PROBLEM STATEMENT → Copy out each line from the start of the material below until the line with "r.used := rfl", that line included.
• • •
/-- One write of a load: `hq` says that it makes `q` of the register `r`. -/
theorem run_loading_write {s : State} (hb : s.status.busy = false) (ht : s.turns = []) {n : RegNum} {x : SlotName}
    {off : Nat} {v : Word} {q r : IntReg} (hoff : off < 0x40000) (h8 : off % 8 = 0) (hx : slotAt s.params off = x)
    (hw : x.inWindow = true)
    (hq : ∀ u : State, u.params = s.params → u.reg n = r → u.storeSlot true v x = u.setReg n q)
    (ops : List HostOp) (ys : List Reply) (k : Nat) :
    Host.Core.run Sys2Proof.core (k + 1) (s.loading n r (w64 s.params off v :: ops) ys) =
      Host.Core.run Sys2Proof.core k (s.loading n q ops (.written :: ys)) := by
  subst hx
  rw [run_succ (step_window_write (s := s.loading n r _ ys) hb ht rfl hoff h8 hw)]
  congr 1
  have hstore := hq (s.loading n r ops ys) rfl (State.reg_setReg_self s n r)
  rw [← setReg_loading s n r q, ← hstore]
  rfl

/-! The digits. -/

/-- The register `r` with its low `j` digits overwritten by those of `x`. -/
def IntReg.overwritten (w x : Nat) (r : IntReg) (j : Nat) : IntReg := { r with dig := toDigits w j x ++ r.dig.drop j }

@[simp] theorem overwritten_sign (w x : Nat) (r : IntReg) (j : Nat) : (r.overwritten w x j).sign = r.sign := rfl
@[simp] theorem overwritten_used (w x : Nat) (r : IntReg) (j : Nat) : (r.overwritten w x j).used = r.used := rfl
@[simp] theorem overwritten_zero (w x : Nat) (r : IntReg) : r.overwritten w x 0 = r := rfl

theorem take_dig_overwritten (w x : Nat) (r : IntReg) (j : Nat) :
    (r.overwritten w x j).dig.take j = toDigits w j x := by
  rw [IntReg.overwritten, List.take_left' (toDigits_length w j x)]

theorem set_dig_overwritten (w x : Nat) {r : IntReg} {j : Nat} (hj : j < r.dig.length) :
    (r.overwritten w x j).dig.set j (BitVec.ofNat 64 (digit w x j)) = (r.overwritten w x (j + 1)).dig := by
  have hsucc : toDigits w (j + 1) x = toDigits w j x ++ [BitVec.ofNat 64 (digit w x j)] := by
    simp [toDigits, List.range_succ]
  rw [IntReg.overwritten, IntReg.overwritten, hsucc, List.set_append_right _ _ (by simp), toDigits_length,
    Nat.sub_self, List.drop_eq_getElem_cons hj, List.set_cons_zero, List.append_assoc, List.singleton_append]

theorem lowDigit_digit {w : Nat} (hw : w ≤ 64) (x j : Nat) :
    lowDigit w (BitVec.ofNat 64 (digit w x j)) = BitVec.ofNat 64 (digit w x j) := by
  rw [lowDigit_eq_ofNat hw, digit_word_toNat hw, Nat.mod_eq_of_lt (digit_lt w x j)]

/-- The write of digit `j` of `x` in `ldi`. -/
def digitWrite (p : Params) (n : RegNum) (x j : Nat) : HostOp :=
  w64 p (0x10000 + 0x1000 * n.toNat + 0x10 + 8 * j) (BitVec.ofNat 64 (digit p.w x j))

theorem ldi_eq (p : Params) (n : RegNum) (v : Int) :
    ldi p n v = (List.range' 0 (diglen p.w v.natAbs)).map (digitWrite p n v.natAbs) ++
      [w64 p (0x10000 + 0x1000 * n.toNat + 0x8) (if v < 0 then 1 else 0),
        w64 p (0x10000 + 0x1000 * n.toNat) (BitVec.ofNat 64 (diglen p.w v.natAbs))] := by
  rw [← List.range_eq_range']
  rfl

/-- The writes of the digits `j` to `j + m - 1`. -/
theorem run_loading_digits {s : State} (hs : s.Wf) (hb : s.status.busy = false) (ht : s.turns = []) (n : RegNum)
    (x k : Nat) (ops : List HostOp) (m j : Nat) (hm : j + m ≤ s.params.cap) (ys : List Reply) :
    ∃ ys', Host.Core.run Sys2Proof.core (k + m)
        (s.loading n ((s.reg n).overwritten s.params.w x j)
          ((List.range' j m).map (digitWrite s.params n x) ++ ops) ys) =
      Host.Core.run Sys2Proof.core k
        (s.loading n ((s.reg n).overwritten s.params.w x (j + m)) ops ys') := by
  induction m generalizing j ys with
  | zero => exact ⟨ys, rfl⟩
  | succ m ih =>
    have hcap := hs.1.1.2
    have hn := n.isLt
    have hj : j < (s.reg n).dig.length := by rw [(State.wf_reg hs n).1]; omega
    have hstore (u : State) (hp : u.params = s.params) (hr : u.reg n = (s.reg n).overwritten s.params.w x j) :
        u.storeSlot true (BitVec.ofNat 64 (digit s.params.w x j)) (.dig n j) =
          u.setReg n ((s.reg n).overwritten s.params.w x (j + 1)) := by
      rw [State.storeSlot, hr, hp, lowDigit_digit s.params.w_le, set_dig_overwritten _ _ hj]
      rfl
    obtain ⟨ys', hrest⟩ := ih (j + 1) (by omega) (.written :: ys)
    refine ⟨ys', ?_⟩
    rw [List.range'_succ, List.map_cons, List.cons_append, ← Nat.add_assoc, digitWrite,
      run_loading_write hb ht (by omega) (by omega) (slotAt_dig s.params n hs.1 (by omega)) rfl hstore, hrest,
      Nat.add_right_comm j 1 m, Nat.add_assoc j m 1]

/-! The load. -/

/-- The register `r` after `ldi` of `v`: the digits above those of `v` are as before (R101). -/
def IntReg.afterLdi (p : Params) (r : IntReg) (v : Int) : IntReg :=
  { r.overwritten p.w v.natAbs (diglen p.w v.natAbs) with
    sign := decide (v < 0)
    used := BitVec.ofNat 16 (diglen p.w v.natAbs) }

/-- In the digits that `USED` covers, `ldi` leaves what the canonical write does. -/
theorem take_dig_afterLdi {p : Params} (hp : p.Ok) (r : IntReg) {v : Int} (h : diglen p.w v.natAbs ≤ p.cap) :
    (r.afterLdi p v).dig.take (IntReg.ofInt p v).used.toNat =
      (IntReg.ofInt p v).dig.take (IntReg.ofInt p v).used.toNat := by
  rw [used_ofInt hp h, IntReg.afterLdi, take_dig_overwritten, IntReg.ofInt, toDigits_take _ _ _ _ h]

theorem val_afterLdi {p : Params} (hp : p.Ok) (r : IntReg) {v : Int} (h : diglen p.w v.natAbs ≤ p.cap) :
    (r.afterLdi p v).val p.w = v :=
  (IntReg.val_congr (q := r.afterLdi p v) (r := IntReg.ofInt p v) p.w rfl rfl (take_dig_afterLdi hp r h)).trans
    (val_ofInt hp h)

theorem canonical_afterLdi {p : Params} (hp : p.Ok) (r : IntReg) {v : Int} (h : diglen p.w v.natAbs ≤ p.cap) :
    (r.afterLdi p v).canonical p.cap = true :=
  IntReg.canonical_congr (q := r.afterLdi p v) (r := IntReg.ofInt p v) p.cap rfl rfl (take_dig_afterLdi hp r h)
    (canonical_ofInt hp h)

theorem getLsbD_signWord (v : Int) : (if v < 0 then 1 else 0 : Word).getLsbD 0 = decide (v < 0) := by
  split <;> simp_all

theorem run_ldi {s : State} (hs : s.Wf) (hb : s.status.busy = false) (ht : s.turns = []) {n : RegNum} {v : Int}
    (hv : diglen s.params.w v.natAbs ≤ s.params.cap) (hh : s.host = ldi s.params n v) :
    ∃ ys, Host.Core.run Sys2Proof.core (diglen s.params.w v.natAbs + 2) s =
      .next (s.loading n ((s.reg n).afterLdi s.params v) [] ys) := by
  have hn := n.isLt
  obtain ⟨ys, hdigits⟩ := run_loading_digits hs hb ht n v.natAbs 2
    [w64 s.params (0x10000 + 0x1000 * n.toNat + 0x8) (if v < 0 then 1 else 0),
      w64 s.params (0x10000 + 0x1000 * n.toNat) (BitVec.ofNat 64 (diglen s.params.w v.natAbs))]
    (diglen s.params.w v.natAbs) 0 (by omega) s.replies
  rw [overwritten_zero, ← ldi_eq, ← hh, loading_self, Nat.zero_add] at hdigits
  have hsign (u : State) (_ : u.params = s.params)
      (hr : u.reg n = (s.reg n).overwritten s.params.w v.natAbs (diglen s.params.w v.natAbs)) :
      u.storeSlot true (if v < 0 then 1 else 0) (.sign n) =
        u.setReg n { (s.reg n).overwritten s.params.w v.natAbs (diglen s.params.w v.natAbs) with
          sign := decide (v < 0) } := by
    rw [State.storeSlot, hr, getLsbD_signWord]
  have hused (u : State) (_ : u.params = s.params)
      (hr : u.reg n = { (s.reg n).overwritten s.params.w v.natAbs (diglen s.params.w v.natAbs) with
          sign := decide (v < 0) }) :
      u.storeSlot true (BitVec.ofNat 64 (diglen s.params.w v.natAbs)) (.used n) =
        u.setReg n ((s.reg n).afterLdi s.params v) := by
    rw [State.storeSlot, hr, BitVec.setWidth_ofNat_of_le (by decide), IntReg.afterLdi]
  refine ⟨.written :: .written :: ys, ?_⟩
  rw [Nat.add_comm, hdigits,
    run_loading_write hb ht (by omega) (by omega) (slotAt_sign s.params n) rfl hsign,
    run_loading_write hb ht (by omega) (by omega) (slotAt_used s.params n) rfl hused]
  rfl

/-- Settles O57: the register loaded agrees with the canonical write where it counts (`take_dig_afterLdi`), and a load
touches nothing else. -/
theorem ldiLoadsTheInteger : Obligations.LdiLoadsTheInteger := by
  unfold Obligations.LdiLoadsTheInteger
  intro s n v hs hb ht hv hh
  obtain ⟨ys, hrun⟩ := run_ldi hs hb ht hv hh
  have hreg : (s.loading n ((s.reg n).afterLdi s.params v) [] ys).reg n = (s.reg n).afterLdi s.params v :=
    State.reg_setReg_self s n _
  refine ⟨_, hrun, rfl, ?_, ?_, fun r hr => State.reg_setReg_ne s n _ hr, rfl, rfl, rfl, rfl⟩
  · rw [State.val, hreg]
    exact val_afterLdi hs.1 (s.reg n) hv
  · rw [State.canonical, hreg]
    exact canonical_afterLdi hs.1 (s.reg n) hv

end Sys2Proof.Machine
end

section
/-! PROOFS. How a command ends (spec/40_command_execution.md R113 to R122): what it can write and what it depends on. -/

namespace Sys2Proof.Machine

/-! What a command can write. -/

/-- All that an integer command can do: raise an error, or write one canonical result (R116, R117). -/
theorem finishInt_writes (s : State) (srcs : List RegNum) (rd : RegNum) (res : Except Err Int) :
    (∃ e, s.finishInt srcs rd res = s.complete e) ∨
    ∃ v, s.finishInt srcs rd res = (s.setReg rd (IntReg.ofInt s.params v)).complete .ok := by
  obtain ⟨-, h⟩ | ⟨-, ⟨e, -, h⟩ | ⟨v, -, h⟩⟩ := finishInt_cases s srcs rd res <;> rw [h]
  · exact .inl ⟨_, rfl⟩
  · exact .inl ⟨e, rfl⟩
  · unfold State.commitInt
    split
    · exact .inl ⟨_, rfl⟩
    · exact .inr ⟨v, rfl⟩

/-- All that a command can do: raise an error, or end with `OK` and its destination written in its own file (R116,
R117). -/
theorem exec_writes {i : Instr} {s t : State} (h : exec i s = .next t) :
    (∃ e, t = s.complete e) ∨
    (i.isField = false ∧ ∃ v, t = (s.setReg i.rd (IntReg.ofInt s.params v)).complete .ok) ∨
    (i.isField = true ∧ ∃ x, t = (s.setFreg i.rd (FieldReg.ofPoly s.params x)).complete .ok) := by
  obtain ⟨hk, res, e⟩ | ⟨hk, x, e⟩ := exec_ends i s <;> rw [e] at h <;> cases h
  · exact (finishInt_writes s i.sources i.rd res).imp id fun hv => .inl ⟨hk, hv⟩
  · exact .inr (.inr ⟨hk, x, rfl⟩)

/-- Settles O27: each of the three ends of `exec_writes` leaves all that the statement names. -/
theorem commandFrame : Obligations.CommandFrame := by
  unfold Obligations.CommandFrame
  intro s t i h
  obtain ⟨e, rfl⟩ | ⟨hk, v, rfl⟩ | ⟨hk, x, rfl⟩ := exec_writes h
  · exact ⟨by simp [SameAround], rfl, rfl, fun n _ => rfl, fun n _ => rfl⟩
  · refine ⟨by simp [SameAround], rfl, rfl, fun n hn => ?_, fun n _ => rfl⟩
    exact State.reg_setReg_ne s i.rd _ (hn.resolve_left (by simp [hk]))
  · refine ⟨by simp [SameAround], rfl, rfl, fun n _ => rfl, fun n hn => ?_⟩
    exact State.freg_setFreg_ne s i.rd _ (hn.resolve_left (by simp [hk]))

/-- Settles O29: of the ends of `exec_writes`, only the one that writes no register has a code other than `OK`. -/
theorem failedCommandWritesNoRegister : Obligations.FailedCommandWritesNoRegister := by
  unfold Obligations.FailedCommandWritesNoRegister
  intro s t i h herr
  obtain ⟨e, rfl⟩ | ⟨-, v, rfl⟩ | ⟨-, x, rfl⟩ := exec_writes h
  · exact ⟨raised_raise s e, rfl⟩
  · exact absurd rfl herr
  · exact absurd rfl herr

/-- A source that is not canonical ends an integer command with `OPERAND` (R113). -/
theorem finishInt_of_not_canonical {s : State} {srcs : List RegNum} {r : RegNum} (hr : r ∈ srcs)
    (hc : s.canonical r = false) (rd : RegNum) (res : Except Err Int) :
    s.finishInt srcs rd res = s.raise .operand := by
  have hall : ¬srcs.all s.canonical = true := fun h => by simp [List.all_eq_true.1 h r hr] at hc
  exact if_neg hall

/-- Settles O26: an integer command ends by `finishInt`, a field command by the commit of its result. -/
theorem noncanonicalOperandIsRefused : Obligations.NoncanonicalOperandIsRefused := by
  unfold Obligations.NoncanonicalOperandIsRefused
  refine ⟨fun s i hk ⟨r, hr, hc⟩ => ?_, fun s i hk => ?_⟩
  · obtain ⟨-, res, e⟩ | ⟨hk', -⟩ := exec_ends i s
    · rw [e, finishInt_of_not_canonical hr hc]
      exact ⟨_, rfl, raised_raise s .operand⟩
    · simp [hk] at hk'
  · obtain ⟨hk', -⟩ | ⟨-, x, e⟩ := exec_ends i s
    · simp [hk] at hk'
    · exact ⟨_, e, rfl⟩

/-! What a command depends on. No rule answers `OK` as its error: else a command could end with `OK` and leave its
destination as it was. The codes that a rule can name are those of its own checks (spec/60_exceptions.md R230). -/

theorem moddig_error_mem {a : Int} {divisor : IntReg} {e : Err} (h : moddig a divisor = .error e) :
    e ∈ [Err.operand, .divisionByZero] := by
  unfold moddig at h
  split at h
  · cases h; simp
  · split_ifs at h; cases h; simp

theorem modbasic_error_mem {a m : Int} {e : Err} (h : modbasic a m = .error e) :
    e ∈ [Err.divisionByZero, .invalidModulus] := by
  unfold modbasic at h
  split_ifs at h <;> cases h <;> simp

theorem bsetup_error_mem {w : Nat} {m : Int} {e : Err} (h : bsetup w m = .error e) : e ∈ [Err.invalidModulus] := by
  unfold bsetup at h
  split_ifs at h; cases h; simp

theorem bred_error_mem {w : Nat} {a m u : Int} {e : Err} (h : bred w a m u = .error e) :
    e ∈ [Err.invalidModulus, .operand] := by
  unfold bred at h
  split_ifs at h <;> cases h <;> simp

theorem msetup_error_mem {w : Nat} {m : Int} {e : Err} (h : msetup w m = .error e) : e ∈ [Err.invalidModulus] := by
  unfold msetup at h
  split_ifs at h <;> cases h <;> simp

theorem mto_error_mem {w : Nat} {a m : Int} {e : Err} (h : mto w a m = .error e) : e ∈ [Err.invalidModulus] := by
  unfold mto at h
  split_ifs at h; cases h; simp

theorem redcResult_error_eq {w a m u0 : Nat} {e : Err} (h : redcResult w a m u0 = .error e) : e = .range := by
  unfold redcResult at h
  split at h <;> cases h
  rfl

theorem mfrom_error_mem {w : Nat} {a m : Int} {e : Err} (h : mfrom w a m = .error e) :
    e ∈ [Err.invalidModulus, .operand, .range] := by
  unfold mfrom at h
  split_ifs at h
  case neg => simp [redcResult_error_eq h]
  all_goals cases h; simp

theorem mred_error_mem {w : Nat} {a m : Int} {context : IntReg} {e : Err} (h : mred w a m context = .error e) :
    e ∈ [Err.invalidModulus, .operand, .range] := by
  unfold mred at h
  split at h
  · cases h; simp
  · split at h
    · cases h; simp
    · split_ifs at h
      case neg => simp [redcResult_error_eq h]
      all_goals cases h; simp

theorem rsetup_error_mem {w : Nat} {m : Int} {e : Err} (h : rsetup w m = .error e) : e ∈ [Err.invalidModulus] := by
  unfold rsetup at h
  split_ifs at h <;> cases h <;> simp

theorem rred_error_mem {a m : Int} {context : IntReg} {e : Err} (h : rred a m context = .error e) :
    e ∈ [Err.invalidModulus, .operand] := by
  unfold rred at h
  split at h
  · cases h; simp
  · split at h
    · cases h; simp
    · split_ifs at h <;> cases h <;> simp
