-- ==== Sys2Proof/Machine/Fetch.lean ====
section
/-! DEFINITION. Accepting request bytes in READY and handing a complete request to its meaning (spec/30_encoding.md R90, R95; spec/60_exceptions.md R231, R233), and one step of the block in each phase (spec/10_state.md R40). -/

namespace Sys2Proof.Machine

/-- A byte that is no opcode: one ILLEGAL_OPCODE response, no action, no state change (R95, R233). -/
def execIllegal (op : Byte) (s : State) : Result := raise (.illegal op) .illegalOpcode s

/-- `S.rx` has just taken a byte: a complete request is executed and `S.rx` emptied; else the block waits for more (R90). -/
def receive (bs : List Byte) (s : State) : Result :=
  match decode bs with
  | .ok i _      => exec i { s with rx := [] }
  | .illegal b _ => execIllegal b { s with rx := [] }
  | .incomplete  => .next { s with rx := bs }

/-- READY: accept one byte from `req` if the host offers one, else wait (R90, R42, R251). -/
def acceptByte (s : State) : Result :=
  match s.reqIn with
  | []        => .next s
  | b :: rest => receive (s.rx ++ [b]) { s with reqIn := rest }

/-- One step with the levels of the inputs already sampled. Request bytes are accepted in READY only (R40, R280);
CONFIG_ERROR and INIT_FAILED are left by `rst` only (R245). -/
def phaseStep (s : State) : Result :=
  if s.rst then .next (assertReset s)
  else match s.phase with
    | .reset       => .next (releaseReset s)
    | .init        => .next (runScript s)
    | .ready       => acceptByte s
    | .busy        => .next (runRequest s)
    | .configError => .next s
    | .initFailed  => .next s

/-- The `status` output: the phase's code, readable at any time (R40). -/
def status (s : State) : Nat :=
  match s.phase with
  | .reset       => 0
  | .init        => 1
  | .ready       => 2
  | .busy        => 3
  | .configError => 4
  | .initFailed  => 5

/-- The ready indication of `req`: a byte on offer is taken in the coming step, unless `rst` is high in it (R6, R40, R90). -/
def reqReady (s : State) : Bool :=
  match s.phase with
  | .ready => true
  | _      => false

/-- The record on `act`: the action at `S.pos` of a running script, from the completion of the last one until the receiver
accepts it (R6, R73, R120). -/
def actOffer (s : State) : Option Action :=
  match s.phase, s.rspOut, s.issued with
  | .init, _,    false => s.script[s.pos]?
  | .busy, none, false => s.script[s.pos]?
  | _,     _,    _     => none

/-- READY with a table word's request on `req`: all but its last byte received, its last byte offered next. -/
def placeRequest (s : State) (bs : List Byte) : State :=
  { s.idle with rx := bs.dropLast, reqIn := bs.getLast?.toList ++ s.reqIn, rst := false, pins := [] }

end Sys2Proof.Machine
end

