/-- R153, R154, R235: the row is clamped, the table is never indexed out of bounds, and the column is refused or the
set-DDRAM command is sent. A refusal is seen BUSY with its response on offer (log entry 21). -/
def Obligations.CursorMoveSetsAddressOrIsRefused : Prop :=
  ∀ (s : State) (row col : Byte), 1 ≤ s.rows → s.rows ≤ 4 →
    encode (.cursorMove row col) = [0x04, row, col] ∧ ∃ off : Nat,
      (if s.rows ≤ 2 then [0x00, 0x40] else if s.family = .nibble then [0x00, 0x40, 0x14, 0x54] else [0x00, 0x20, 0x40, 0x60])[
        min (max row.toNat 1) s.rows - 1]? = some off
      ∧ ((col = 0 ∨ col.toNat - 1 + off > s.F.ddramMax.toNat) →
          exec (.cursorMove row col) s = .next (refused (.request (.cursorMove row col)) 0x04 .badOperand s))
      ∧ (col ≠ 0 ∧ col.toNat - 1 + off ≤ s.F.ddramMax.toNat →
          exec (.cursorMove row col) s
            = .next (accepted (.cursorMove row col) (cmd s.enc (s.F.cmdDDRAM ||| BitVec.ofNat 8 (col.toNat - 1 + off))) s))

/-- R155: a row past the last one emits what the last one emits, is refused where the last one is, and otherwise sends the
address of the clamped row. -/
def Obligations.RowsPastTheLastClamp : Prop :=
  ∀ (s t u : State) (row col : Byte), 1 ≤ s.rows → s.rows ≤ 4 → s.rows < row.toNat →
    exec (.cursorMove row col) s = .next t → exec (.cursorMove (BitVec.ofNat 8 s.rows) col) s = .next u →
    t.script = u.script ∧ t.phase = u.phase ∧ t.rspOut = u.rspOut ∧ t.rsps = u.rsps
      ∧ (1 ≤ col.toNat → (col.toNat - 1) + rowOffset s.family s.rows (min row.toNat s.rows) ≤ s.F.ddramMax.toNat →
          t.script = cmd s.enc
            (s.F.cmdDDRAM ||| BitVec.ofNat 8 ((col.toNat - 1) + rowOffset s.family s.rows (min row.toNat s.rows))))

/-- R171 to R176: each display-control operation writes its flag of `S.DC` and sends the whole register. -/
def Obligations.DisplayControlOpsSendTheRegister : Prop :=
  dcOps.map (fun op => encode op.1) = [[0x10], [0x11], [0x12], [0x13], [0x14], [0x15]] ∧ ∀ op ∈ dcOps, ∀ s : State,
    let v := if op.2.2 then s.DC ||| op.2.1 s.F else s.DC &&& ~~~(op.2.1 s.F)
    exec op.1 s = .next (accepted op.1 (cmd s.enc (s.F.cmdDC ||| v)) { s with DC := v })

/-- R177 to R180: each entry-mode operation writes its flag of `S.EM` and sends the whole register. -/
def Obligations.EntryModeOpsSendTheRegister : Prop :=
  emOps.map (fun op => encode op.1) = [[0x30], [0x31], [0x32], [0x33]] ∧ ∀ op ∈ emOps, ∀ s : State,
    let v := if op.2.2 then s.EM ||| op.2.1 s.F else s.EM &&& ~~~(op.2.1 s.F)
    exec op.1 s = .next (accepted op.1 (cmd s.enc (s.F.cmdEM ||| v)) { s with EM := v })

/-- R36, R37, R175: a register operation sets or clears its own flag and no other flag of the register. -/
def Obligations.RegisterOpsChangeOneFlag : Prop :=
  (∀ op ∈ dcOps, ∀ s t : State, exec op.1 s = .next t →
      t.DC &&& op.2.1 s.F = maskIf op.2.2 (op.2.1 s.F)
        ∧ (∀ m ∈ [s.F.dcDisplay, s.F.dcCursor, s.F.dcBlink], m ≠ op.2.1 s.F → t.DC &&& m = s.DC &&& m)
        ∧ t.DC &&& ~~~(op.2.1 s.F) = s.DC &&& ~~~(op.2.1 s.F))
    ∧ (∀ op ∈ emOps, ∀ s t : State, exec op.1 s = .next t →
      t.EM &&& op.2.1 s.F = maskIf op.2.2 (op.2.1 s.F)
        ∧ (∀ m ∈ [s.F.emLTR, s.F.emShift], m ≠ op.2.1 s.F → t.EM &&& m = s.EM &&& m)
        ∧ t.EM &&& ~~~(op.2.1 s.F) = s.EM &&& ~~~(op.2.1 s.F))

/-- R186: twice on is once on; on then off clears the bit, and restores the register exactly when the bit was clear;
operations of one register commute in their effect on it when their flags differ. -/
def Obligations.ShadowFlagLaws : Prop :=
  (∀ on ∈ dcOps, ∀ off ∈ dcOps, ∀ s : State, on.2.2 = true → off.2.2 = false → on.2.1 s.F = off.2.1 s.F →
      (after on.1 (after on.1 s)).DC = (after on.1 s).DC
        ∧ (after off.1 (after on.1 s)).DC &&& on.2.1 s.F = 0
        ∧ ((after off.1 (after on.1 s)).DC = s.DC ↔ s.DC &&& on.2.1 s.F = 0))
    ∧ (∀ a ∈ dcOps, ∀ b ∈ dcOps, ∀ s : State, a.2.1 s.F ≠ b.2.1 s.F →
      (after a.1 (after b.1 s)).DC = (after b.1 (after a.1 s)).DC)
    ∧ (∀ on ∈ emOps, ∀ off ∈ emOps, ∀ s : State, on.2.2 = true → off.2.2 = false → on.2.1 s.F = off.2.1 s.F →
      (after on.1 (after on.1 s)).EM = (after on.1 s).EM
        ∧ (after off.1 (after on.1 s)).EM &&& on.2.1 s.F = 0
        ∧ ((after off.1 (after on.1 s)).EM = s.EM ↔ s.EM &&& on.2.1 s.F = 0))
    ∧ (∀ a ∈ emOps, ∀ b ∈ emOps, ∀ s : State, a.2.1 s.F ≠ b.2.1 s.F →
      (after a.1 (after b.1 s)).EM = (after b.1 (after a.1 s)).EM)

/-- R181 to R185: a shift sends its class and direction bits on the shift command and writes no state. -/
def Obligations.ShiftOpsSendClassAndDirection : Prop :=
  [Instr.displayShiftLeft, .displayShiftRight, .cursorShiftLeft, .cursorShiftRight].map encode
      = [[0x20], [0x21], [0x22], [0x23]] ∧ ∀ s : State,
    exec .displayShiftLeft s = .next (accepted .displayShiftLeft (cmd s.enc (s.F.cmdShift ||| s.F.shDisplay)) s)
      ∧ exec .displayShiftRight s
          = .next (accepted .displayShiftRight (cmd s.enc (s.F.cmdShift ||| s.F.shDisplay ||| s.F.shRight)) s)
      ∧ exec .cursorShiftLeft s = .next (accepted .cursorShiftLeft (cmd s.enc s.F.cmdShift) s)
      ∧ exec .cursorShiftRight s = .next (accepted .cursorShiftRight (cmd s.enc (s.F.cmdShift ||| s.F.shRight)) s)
• • •
SOLUTION TO THE EXERCISE →
/-- One write of a load: `hq` says that it makes `q` of the register `r`. -/
theorem run_loading_write {s : State} (hb : s.status.busy = false) (ht : s.turns = []) {n : RegNum} {x : SlotName}
    {off : Nat} {v : Word} {q r : IntReg} (hoff : off < 0x40000) (h8 : off % 8 = 0) (hx : slotAt s.params off = x)
    (hw : x.inWindow = true)
    (hq : ∀ u : State, u.params = s.params → u.reg n = r → u.storeSlot true v x = u.setReg n q)
    (ops : List HostOp) (ys : List Reply) (k : Nat) :
    Host.Core.run Sys2Proof.core (k + 1) (s.loading n r (w64 s.params off v :: ops) ys) =
      Host.Core.run Sys2Proof.core k (s.loading n q ops (.written :: ys)) := by
  subst hx
  rw [run_succ (step_window_write (s := s.loading n r _ ys) hb ht rfl hoff h8 hw)]
  congr 1
  have hstore := hq (s.loading n r ops ys) rfl (State.reg_setReg_self s n r)
  rw [← setReg_loading s n r q, ← hstore]
  rfl

/-! The digits. -/

/-- The register `r` with its low `j` digits overwritten by those of `x`. -/
def IntReg.overwritten (w x : Nat) (r : IntReg) (j : Nat) : IntReg := { r with dig := toDigits w j x ++ r.dig.drop j }

@[simp] theorem overwritten_sign (w x : Nat) (r : IntReg) (j : Nat) : (r.overwritten w x j).sign = r.sign := rfl
@[simp] theorem overwritten_used (w x : Nat) (r : IntReg) (j : Nat) : (r.overwritten w x j).used = r.used := rfl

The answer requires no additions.